As they left and the door closed Jake came out of his bedroom, looking tousled. He stopped abruptly. “Well! Where the hell have you been?”

“Out.”

“Hrrrmph! Five days. Five
whole
days!”

“So? Chickens fed? Hogs slopped? Cows milked?”

“That’s not the point. I—”

“That
is
the point, Jake. Nothing has been neglected through my being away. You won’t marry me, so I am not answerable to you when I come and go. Though as a courtesy I
did
leave a note with Cunningham telling you where I had gone. Did you receive it?

“Yes, but—”

“Then you knew I was safe—and in emergency could have sent me a message. Or joined me; you would have been welcome. You
know
Joe would have made you welcome—and Gigi is friendly as a puppy.”

“ ‘Gigi’?”

“You know her. You’ve met her, I mean. Mrs. Joe Branca.”


What?

“Why the surprise, Jake? People do remarry—especially if an earlier marriage was happy. Joe’s was, and now he has, and I’m happy for him—and certain that Eunice is happy for him, too.” (Sure I am, Boss. But let’s not be too ‘noble.’ Being ‘noble’ is a male prerogative. So
they
think.)

“I can’t believe it.”

“What’s odd about a widower remarrying?”

“I can’t imagine anyone who had been married to Eunice ever marrying some other woman.” (My fan!
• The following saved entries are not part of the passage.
-- ==== Sys2Proof/Machine/Dispatch.lean ====
section
/-! DEFINITION. One arm for each instruction and event: a direct call of its meaning. -/

namespace Sys2Proof.Machine

def exec (i : Instr) (s : State) : Host.Outcome State Fault Refusal :=
  match i with
  | .nop f => Sys2Proof.Machine.execNop f s
  | .yield f => Sys2Proof.Machine.execYield f s
  | .sadd f => Sys2Proof.Machine.execSadd f s
  | .ssub f => Sys2Proof.Machine.execSsub f s
  | .smul f => Sys2Proof.Machine.execSmul f s
  | .smulh f => Sys2Proof.Machine.execSmulh f s
  | .sdiv f => Sys2Proof.Machine.execSdiv f s
  | .srem f => Sys2Proof.Machine.execSrem f s
  | .sand f => Sys2Proof.Machine.execSand f s
  | .sor f => Sys2Proof.Machine.execSor f s
  | .sxor f => Sys2Proof.Machine.execSxor f s
  | .sshl f => Sys2Proof.Machine.execSshl f s
  | .sshr f => Sys2Proof.Machine.execSshr f s
  | .ssra f => Sys2Proof.Machine.execSsra f s
  | .smin f => Sys2Proof.Machine.execSmin f s
  | .smax f => Sys2Proof.Machine.execSmax f s
  | .spopc f => Sys2Proof.Machine.execSpopc f s
  | .sclz f => Sys2Proof.Machine.execSclz f s
  | .smov f => Sys2Proof.Machine.execSmov f s
  | .sli f => Sys2Proof.Machine.execSli f s
  | .slih f => Sys2Proof.Machine.execSlih f s
  | .scmp f => Sys2Proof.Machine.execScmp f s
  | .ssel f => Sys2Proof.Machine.execSsel f s
  | .bra f => Sys2Proof.Machine.execBra f s
  | .brc f => Sys2Proof.Machine.execBrc f s
  | .call f => Sys2Proof.Machine.execCall f s
  | .callIndirect f => Sys2Proof.Machine.execCallIndirect f s
  | .ret f => Sys2Proof.Machine.execRet f s
  | .loop f => Sys2Proof.Machine.execLoop f s
  | .jidx f => Sys2Proof.Machine.execJidx f s
  | .id f => Sys2Proof.Machine.execId f s
  | .view f => Sys2Proof.Machine.execView f s
  | .xset f => Sys2Proof.Machine.execXset f s
  | .xadd f => Sys2Proof.Machine.execXadd f s
  | .many f => Sys2Proof.Machine.execMany f s
  | .mall f => Sys2Proof.Machine.execMall f s
  | .mlog f => Sys2Proof.Machine.execMlog f s
  | .mfrom f => Sys2Proof.Machine.execMfrom f s
  | .vadd f => Sys2Proof.Machine.execVadd f s
  | .vsub f => Sys2Proof.Machine.execVsub f s
  | .vmul f => Sys2Proof.Machine.execVmul f s
  | .vmulh f => Sys2Proof.Machine.execVmulh f s
  | .vfma f => Sys2Proof.Machine.execVfma f s
  | .vfms f => Sys2Proof.Machine.execVfms f s
  | .vmin f => Sys2Proof.Machine.execVmin f s
  | .vmax f => Sys2Proof.Machine.execVmax f s
  | .vabs f => Sys2Proof.Machine.execVabs f s
  | .vneg f => Sys2Proof.Machine.execVneg f s
  | .vdiv f => Sys2Proof.Machine.execVdiv f s
  | .vrcp f => Sys2Proof.Machine.execVrcp f s
  | .vrsq f => Sys2Proof.Machine.execVrsq f s
  | .vsqrt f => Sys2Proof.Machine.execVsqrt f s
  | .vexp2 f => Sys2Proof.Machine.execVexp2 f s
  | .vlog2 f => Sys2Proof.Machine.execVlog2 f s
  | .vsinp f => Sys2Proof.Machine.execVsinp f s
  | .vcosp f => Sys2Proof.Machine.execVcosp f s
  | .vand f => Sys2Proof.Machine.execVand f s
  | .vor f => Sys2Proof.Machine.execVor f s
  | .vxor f => Sys2Proof.Machine.execVxor f s
  | .vnot f => Sys2Proof.Machine.execVnot f s
  | .vshl f => Sys2Proof.Machine.execVshl f s
  | .vshr f => Sys2Proof.Machine.execVshr f s
  | .vsra f => Sys2Proof.Machine.execVsra f s
  | .vpopc f => Sys2Proof.Machine.execVpopc f s
  | .vclz f => Sys2Proof.Machine.execVclz f s
  | .vcmp f => Sys2Proof.Machine.execVcmp f s
  | .vsel f => Sys2Proof.Machine.execVsel f s
  | .vcvt f => Sys2Proof.Machine.execVcvt f s
  | .vpack f => Sys2Proof.Machine.execVpack f s
  | .vunpk f => Sys2Proof.Machine.execVunpk f s
  | .vscale f => Sys2Proof.Machine.execVscale f s
  | .vquant f => Sys2Proof.Machine.execVquant f s
  | .vmov f => Sys2Proof.Machine.execVmov f s
  | .vbc f => Sys2Proof.Machine.execVbc f s
  | .vext f => Sys2Proof.Machine.execVext f s
  | .vins f => Sys2Proof.Machine.execVins f s
  | .vshuf f => Sys2Proof.Machine.execVshuf f s
  | .vidx f => Sys2Proof.Machine.execVidx f s
  | .vred f => Sys2Proof.Machine.execVred f s
  | .vscan f => Sys2Proof.Machine.execVscan f s
  | .ld f => Sys2Proof.Machine.execLd f s
  | .ldFormat f => Sys2Proof.Machine.execLdFormat f s
  | .st f => Sys2Proof.Machine.execSt f s
  | .sld f => Sys2Proof.Machine.execSld f s
  | .sst f => Sys2Proof.Machine.execSst f s
  | .ldg f => Sys2Proof.Machine.execLdg f s
  | .stg f => Sys2Proof.Machine.execStg f s
  | .lds f => Sys2Proof.Machine.execLds f s
  | .sts f => Sys2Proof.Machine.execSts f s
  | .ldsb f => Sys2Proof.Machine.execLdsb f s
  | .atom f => Sys2Proof.Machine.execAtom f s
  | .atomsc f => Sys2Proof.Machine.execAtomsc f s
  | .cas f => Sys2Proof.Machine.execCas f s
  | .lease f => Sys2Proof.Machine.execLease f s
  | .unlease f => Sys2Proof.Machine.execUnlease f s
  | .qlock f => Sys2Proof.Machine.execQlock f s
  | .qunlock f => Sys2Proof.Machine.execQunlock f s
  | .acq f => Sys2Proof.Machine.execAcq f s
  | .rel f => Sys2Proof.Machine.execRel f s
  | .fence f => Sys2Proof.Machine.execFence f s
  | .acpy f => Sys2Proof.Machine.execAcpy f s
  | .acpyb f => Sys2Proof.Machine.execAcpyb f s
  | .pref f => Sys2Proof.Machine.execPref f s
  | .retain f => Sys2Proof.Machine.execRetain f s
  | .cacheClean f => Sys2Proof.Machine.execCacheClean f s
  | .cacheEvict f => Sys2Proof.Machine.execCacheEvict f s
  | .cacheDemote f => Sys2Proof.Machine.execCacheDemote f s
  | .cacheIinv f => Sys2Proof.Machine.execCacheIinv f s
  | .evwait f => Sys2Proof.Machine.execEvwait f s
  | .evpoll f => Sys2Proof.Machine.execEvpoll f s
  | .qsend f => Sys2Proof.Machine.execQsend f s
  | .qrecv f => Sys2Proof.Machine.execQrecv f s
  | .qtrys f => Sys2Proof.Machine.execQtrys f s
  | .qtryr f => Sys2Proof.Machine.execQtryr f s
  | .qallowInit f => Sys2Proof.Machine.execQallowInit f s
  | .qallow f => Sys2Proof.Machine.execQallow f s
  | .qdepth f => Sys2Proof.Machine.execQdepth f s
  | .bexp f => Sys2Proof.Machine.execBexp f s
  | .barv f => Sys2Proof.Machine.execBarv f s
  | .bwait f => Sys2Proof.Machine.execBwait f s
  | .btest f => Sys2Proof.Machine.execBtest f s
  | .narr f => Sys2Proof.Machine.execNarr f s
  | .nwait f => Sys2Proof.Machine.execNwait f s
  | .njoin f => Sys2Proof.Machine.execNjoin f s
  | .nleave f => Sys2Proof.Machine.execNleave f s
  | .mtile f => Sys2Proof.Machine.execMtile f s
  | .mloop f => Sys2Proof.Machine.execMloop f s
  | .mbatch f => Sys2Proof.Machine.execMbatch f s
  | .msplit f => Sys2Proof.Machine.execMsplit f s
  | .wload f => Sys2Proof.Machine.execWload f s
  | .aclr f => Sys2Proof.Machine.execAclr f s
  | .acmov f => Sys2Proof.Machine.execAcmov f s
  | .acld f => Sys2Proof.Machine.execAcld f s
  | .acst f => Sys2Proof.Machine.execAcst f s
  | .msync f => Sys2Proof.Machine.execMsync f s
  | .mstat f => Sys2Proof.Machine.execMstat f s
  | .tenq f => Sys2Proof.Machine.execTenq f s
  | .genq f => Sys2Proof.Machine.execGenq f s
  | .tdepAdd f => Sys2Proof.Machine.execTdepAdd f s
  | .tdepDone f => Sys2Proof.Machine.execTdepDone f s
  | .retire f => Sys2Proof.Machine.execRetire f s
  | .chain f => Sys2Proof.Machine.execChain f s
  | .xcopy f => Sys2Proof.Machine.execXcopy f s
  | .xwait f => Sys2Proof.Machine.execXwait f s
  | .xstat f => Sys2Proof.Machine.execXstat f s
  | .crcv f => Sys2Proof.Machine.execCrcv f s
  | .bquota f => Sys2Proof.Machine.execBquota f s
  | .bmake f => Sys2Proof.Machine.execBmake f s
  | .bmakeRaw f => Sys2Proof.Machine.execBmakeRaw f s
  | .btrav f => Sys2Proof.Machine.execBtrav f s
  | .bpop f => Sys2Proof.Machine.execBpop f s
  | .bfree f => Sys2Proof.Machine.execBfree f s
  | .bfreeAll f => Sys2Proof.Machine.execBfreeAll f s
  | .bemit f => Sys2Proof.Machine.execBemit f s
  | .brecv f => Sys2Proof.Machine.execBrecv f s
  | .raymk f => Sys2Proof.Machine.execRaymk f s
  | .raytrav f => Sys2Proof.Machine.execRaytrav f s
  | .nodewr f => Sys2Proof.Machine.execNodewr f s
  | .bcov f => Sys2Proof.Machine.execBcov f s
  | .bcovCell f => Sys2Proof.Machine.execBcovCell f s
  | .bfoot f => Sys2Proof.Machine.execBfoot f s
  | .msend f => Sys2Proof.Machine.execMsend f s
  | .mret f => Sys2Proof.Machine.execMret f s
  | .waitq f => Sys2Proof.Machine.execWaitq f s
  | .quietst f => Sys2Proof.Machine.execQuietst f s
  | .himport f => Sys2Proof.Machine.execHimport f s
  | .hrevoke f => Sys2Proof.Machine.execHrevoke f s
  | .hrevokeExp f => Sys2Proof.Machine.execHrevokeExp f s
  | .time f => Sys2Proof.Machine.execTime f s
  | .twidth f => Sys2Proof.Machine.execTwidth f s
  | .stsc f => Sys2Proof.Machine.execStsc f s
  | .ldas f => Sys2Proof.Machine.execLdas f s
  | .cwait f => Sys2Proof.Machine.execCwait f s
  | .trap f => Sys2Proof.Machine.execTrap f s
  | .eret f => Sys2Proof.Machine.execEret f s
  | .brk f => Sys2Proof.Machine.execBrk f s
  | .waiti f => Sys2Proof.Machine.execWaiti f s
  | .haltdHalt f => Sys2Proof.Machine.execHaltdHalt f s
  | .haltdQuery f => Sys2Proof.Machine.execHaltdQuery f s
  | .haltdResume f => Sys2Proof.Machine.execHaltdResume f s
  | .rdsr f => Sys2Proof.Machine.execRdsr f s
  | .wrsr f => Sys2Proof.Machine.execWrsr f s
  | .fltrd f => Sys2Proof.Machine.execFltrd f s
  | .preack f => Sys2Proof.Machine.execPreack f s
  | .ctxsave f => Sys2Proof.Machine.execCtxsave f s
  | .ctxload f => Sys2Proof.Machine.execCtxload f s
  | .tlbinv f => Sys2Proof.Machine.execTlbinv f s
  | .hqtailDoorbell dev queue v => Sys2Proof.Machine.execHqtailDoorbell dev queue v s
  | .hqctlWrite dev queue v => Sys2Proof.Machine.execHqctlWrite dev queue v s
  | .queueEntryFetch dev queue => Sys2Proof.Machine.execQueueEntryFetch dev queue s
  | .recordAcceptance rec => Sys2Proof.Machine.execRecordAcceptance rec s
  | .gangPlacement die sizes => Sys2Proof.Machine.execGangPlacement die sizes s
  | .agingReservation die => Sys2Proof.Machine.execAgingReservation die s
  | .activation die core => Sys2Proof.Machine.execActivation die core s
  | .deactivation group => Sys2Proof.Machine.execDeactivation group s
  | .regrouping die node count => Sys2Proof.Machine.execRegrouping die node count s
  | .chainSuccessorPlacement die core => Sys2Proof.Machine.execChainSuccessorPlacement die core s
  | .gangRetire gang => Sys2Proof.Machine.execGangRetire gang s
  | .taskRetire task => Sys2Proof.Machine.execTaskRetire task s
  | .launchComplete launch => Sys2Proof.Machine.execLaunchComplete launch s
  | .flushReadComplete launch link => Sys2Proof.Machine.execFlushReadComplete launch link s
  | .evictionRequest gang => Sys2Proof.Machine.execEvictionRequest gang s
  | .prenoteTimeout gang => Sys2Proof.Machine.execPrenoteTimeout gang s
  | .eviction gang => Sys2Proof.Machine.execEviction gang s
  | .restore gang => Sys2Proof.Machine.execRestore gang s
  | .walkComplete die core va => Sys2Proof.Machine.execWalkComplete die core va s
  | .peerStoreAck store => Sys2Proof.Machine.execPeerStoreAck store s
  | .homeRefusal store => Sys2Proof.Machine.execHomeRefusal store s
  | .leaseGrant die core line => Sys2Proof.Machine.execLeaseGrant die core line s
  | .leaseExpiry die core line => Sys2Proof.Machine.execLeaseExpiry die core line s
  | .copyComplete die core copy => Sys2Proof.Machine.execCopyComplete die core copy s
  | .kStep die core => Sys2Proof.Machine.execKStep die core s
  | .matrixOpComplete die core op => Sys2Proof.Machine.execMatrixOpComplete die core op s
  | .dillJobStart engine => Sys2Proof.Machine.execDillJobStart engine s
  | .dillJobComplete engine choice ecode => Sys2Proof.Machine.execDillJobComplete engine choice ecode s
  | .routineTimeLimit engine written => Sys2Proof.Machine.execRoutineTimeLimit engine written s
  | .dxrtWrite engine imem index v => Sys2Proof.Machine.execDxrtWrite engine imem index v s
  | .beamSplit gang team => Sys2Proof.Machine.execBeamSplit gang team s
  | .beamEndsClear gang team => Sys2Proof.Machine.execBeamEndsClear gang team s
  | .traversalComplete gang team ray => Sys2Proof.Machine.execTraversalComplete gang team ray s
  | .traversalFault gang team ray => Sys2Proof.Machine.execTraversalFault gang team ray s
  | .rayTrace gang team => Sys2Proof.Machine.execRayTrace gang team s
  | .rasteriser rec => Sys2Proof.Machine.execRasteriser rec s
  | .binnerRecord rec => Sys2Proof.Machine.execBinnerRecord rec s
  | .blender rec => Sys2Proof.Machine.execBlender rec s
  | .beamRequest rec => Sys2Proof.Machine.execBeamRequest rec s
  | .messageArrival msg => Sys2Proof.Machine.execMessageArrival msg s
  | .messageDelivery msg => Sys2Proof.Machine.execMessageDelivery msg s
  | .waveStart => Sys2Proof.Machine.execWaveStart s
  | .wavePass wave => Sys2Proof.Machine.execWavePass wave s
  | .packetLoss msg => Sys2Proof.Machine.execPacketLoss msg s
  | .linkSleep die => Sys2Proof.Machine.execLinkSleep die s
  | .linkWake die => Sys2Proof.Machine.execLinkWake die s
  | .deadDie die => Sys2Proof.Machine.execDeadDie die s
  | .syncExchange die e l => Sys2Proof.Machine.execSyncExchange die e l s
  | .horizonAdvance => Sys2Proof.Machine.execHorizonAdvance s
  | .horizonDelivery die => Sys2Proof.Machine.execHorizonDelivery die s
  | .stampedStoreArrival store => Sys2Proof.Machine.execStampedStoreArrival store s
  | .commitWaitCap store => Sys2Proof.Machine.execCommitWaitCap store s
  | .cwaitCap group => Sys2Proof.Machine.execCwaitCap group s
  | .waitiTimeout group => Sys2Proof.Machine.execWaitiTimeout group s
  | .ptmExchange ns => Sys2Proof.Machine.execPtmExchange ns s
  | .linkDown => Sys2Proof.Machine.execLinkDown s
  | .linkUp width => Sys2Proof.Machine.execLinkUp width s
  | .computeDieReset die contents => Sys2Proof.Machine.execComputeDieReset die contents s
  | .functionReady mem bit up => Sys2Proof.Machine.execFunctionReady mem bit up s
  | .firmwareBoot image signed ns => Sys2Proof.Machine.execFirmwareBoot image signed ns s
  | .measurementExtend slot object => Sys2Proof.Machine.execMeasurementExtend slot object s
  | .budgetControl die pwr temp budget => Sys2Proof.Machine.execBudgetControl die pwr temp budget s
  | .worldRegisterWrite reg v host => Sys2Proof.Machine.execWorldRegisterWrite reg v host s
  | .worldChangeEffect block => Sys2Proof.Machine.execWorldChangeEffect block s
  | .formatWindowWrite die window ctl v => Sys2Proof.Machine.execFormatWindowWrite die window ctl v s
  | .residencyRangeWrite die range ctl v => Sys2Proof.Machine.execResidencyRangeWrite die range ctl v s
  | .cmpcfgWrite die v => Sys2Proof.Machine.execCmpcfgWrite die v s
  | .registerWrite off v host => Sys2Proof.Machine.execRegisterWrite off v host s
  | .uncorrectableError line => Sys2Proof.Machine.execUncorrectableError line s
  | .illegalInstruction word detail => Sys2Proof.Machine.execIllegalInstruction word detail s
  | .fetchFault cause detail addr => Sys2Proof.Machine.execFetchFault cause detail addr s

end Sys2Proof.Machine
end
Twin, we’re going to be especially nice to Jake tonight.) (If he doesn’t start being nice to
me
, he’s going to sleep alone tonight! But
I
shan’t. I wonder if Anton and Fred have left the house?) (Calm down, Boss. And get Jake calmed down.) (Not yet, I won’t! He’s wrong and I’m right.) (Twin honey, how long is it going to take you to learn that being ‘right’ has nothing to do with getting along with a man? Men aren’t logical, their minds don’t work that way. But it’s ‘the only game in town,’ so when a man is wrong and you are right, it’s time to apologize. Tell him you’re sorry—and
mean
it. Om Mani Padme Hum.)

(Om Mani Padme Hum—sometimes I find being a woman just too frimping difficult. If it weren’t so darned much fun. Okay, sweetheart, watch me take him.) “Jake dearest, I’m sorry it upsets you that Joe has remarried—but why not wait before deciding that he has made a mistake? Joe
needs
a wife—even if she’s not Eunice. And I’m terribly sorry that I worried you by not being here when you got home . . . and sorry on my own account; I expected to welcome you—with open arms and a happy smile. But I didn’t expect you to be away less than a week and I had an impression that you expected it to take longer—possibly much longer.”